▶ WHAT TO PRODUCE
Pull every line containing "laneReplace" from the listing below.
**** INFORMATION
/-- RING_UNLOCK, RING_SWEEP_DONE, LANE_REPLACE, PATH_REMAP and BASE_TEMP_PUBLISH (07_skeltil_base.md R219, R239, R241, R245). -/
def Obligations.RingsAndLanes : Prop :=
  ∀ (s : State), (∀ (r : BitVec 18), let x := tabGet s.base.rings {} r.toNat
      let ringPut (s t : State) (y : Ring) : Prop := tabGet t.base.rings {} r.toNat = y ∧ (∀ j, j ≠ r.toNat → tabGet t.base.rings {} j = tabGet s.base.rings {} j) ∧
        t = { s with base := { s.base with rings := t.base.rings } }
      (Does (.ringUnlock r false) s fun t => t = s) ∧
      (∀ light, ringExists r.toNat = false ∨ ringOn s r.toNat = false → Does (.ringUnlock r light) s fun t => t = s) ∧
      (ringExists r.toNat = true → ringOn s r.toNat = true → Does (.ringUnlock r true) s fun t => ∃ u,
        ringPut s u { x with st := .acquiring, sweeps := 0, at_ := s.gt, injected := false } ∧
        t = if chanUp s (ringChan r.toNat) then dropChannel u (ringChan r.toNat) else u) ∧
      (∀ lock, x.st ≠ .acquiring → Does (.ringSweepDone r lock) s fun t => t = bootAdvance (setOptics s)) ∧
      (x.st = .acquiring → Does (.ringSweepDone r true) s fun t => ∃ u, ringPut s u {} ∧
        t = bootAdvance (setOptics (fault (returnChannel u (ringChan r.toNat)) { cls := 0x04, unit := unitId 5 r.toNat, outcome := 0, since := some x.at_, injected := x.injected }))) ∧
      (x.st = .acquiring → x.sweeps + 1 < 3 → Does (.ringSweepDone r false) s fun t => ∃ u, ringPut s u { x with sweeps := x.sweeps + 1 } ∧ t = bootAdvance (setOptics u)) ∧
      (x.st = .acquiring → 3 ≤ x.sweeps + 1 → Does (.ringSweepDone r false) s fun t => ∃ u v, ringPut s u { x with st := .failed, sweeps := 3 } ∧
        Counted (dropSlots u (ringChan r.toNat)) v 0x180009C 1 ∧
        t = bootAdvance (setOptics (fault v { cls := 0x04, unit := unitId 5 r.toNat, outcome := 3, permanent := true, since := some x.at_, injected := x.injected })))) ∧
    (∀ (i : BitVec 5) (b : BitVec 8) (lane : BitVec 6) (errs : BitVec 16), let x := bundleOf s i.toNat b.toNat
      let bundlePut (s t : State) (y : Bundle) : Prop := bundleOf t i.toNat b.toNat = y ∧
        (∀ j, j ≠ i.toNat * 256 + b.toNat → tabGet t.base.bundles {} j = tabGet s.base.bundles {} j) ∧ t = { s with base := { s.base with bundles := t.base.bundles } }
      let sum := min 255 ((if x.window ≠ s.gt / 1000000 then 0 else x.errs) + errs.toNat)
      let a : FaultArgs := { cls := 0x01, unit := unitId 3 (i.toNat * 2 ^ 16 + b.toNat * 2 ^ 8 + lane.toNat), outcome := 2, cause := lane.toNat }
      (bundleCount i.toNat ≤ b.toNat → Does (.laneReplace i b lane errs) s fun t => t = s) ∧
      (b.toNat < bundleCount i.toNat → x.disabled = true ∨ errs.toNat ≤ x.thresh → Does (.laneReplace i b lane errs) s fun t =>
        bundlePut s t { x with errs := sum, window := s.gt / 1000000 }) ∧
      (b.toNat < bundleCount i.toNat → x.disabled = false → x.thresh < errs.toNat → x.spares < spareLimit x → Does (.laneReplace i b lane errs) s fun t => ∃ u v,
        bundlePut s u { x with errs := sum, window := s.gt / 1000000, spares := x.spares + 1, lastLane := lane.toNat } ∧ Counted u v 0x1800094 1 ∧ t = fault v a) ∧
      (b.toNat < bundleCount i.toNat → x.disabled = false → x.thresh < errs.toNat → spareLimit x ≤ x.spares → Does (.laneReplace i b lane errs) s fun t => ∃ u,
        bundlePut s u { x with errs := sum, window := s.gt / 1000000 } ∧ t = fault u { a with outcome := 0 })) ∧
    (∀ (e : BitVec 5), (30 ≤ e.toNat → Does (.pathRemap e) s fun t => t = s) ∧
      (e.toNat < 30 → Does (.pathRemap e) s fun t => (runningDoms (failPath s e.toNat) ≠ [] → t = failPath s e.toNat) ∧
        (runningDoms (failPath s e.toNat) = [] → t = installRemaps (failPath s e.toNat)) ∧
        let p := physOf s e.toNat
        let u : State := { s with base := { s.base with failed := ascending (p :: s.base.failed) } }
        let v := (s.base.chans.filter fun c => chSrc c.1 = p || chDst c.1 = p).foldl (fun t c => dropChannel t c.1) u
        (p ∉ s.base.failed → e.toNat ∉ s.base.lostEps → freeSpare v = none →
          failPath s e.toNat = loseEndpoint (fault v { cls := 0x06, unit := unitId 7 p, outcome := 3, permanent := true }) e.toNat))) ∧
    ∀ dies fields, Does (.baseTempPublish dies fields) s fun t => ∃ u, u = { s with base := { s.base with temps := u.base.temps, fieldTemps := u.base.fieldTemps } } ∧
      u.base.fieldTemps = (fields.take 12).map BitVec.toInt ∧
      (∀ (i : Nat) z, (dies.take 21)[i]? = some z → tabGet u.base.temps {} i = dieEstimate s i z.toInt) ∧
      (∀ i, (dies.take 21)[i]? = none → tabGet u.base.temps {} i = tabGet s.base.temps {} i) ∧
      t = publishTemps u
********
▶ RESPONSE
      (bundleCount i.toNat ≤ b.toNat → Does (.laneReplace i b lane errs) s fun t => t = s) ∧
      (b.toNat < bundleCount i.toNat → x.disabled = true ∨ errs.toNat ≤ x.thresh → Does (.laneReplace i b lane errs) s fun t =>
      (b.toNat < bundleCount i.toNat → x.disabled = false → x.thresh < errs.toNat → x.spares < spareLimit x → Does (.laneReplace i b lane errs) s fun t => ∃ u v,
      (b.toNat < bundleCount i.toNat → x.disabled = false → x.thresh < errs.toNat → spareLimit x ≤ x.spares → Does (.laneReplace i b lane errs) s fun t => ∃ u,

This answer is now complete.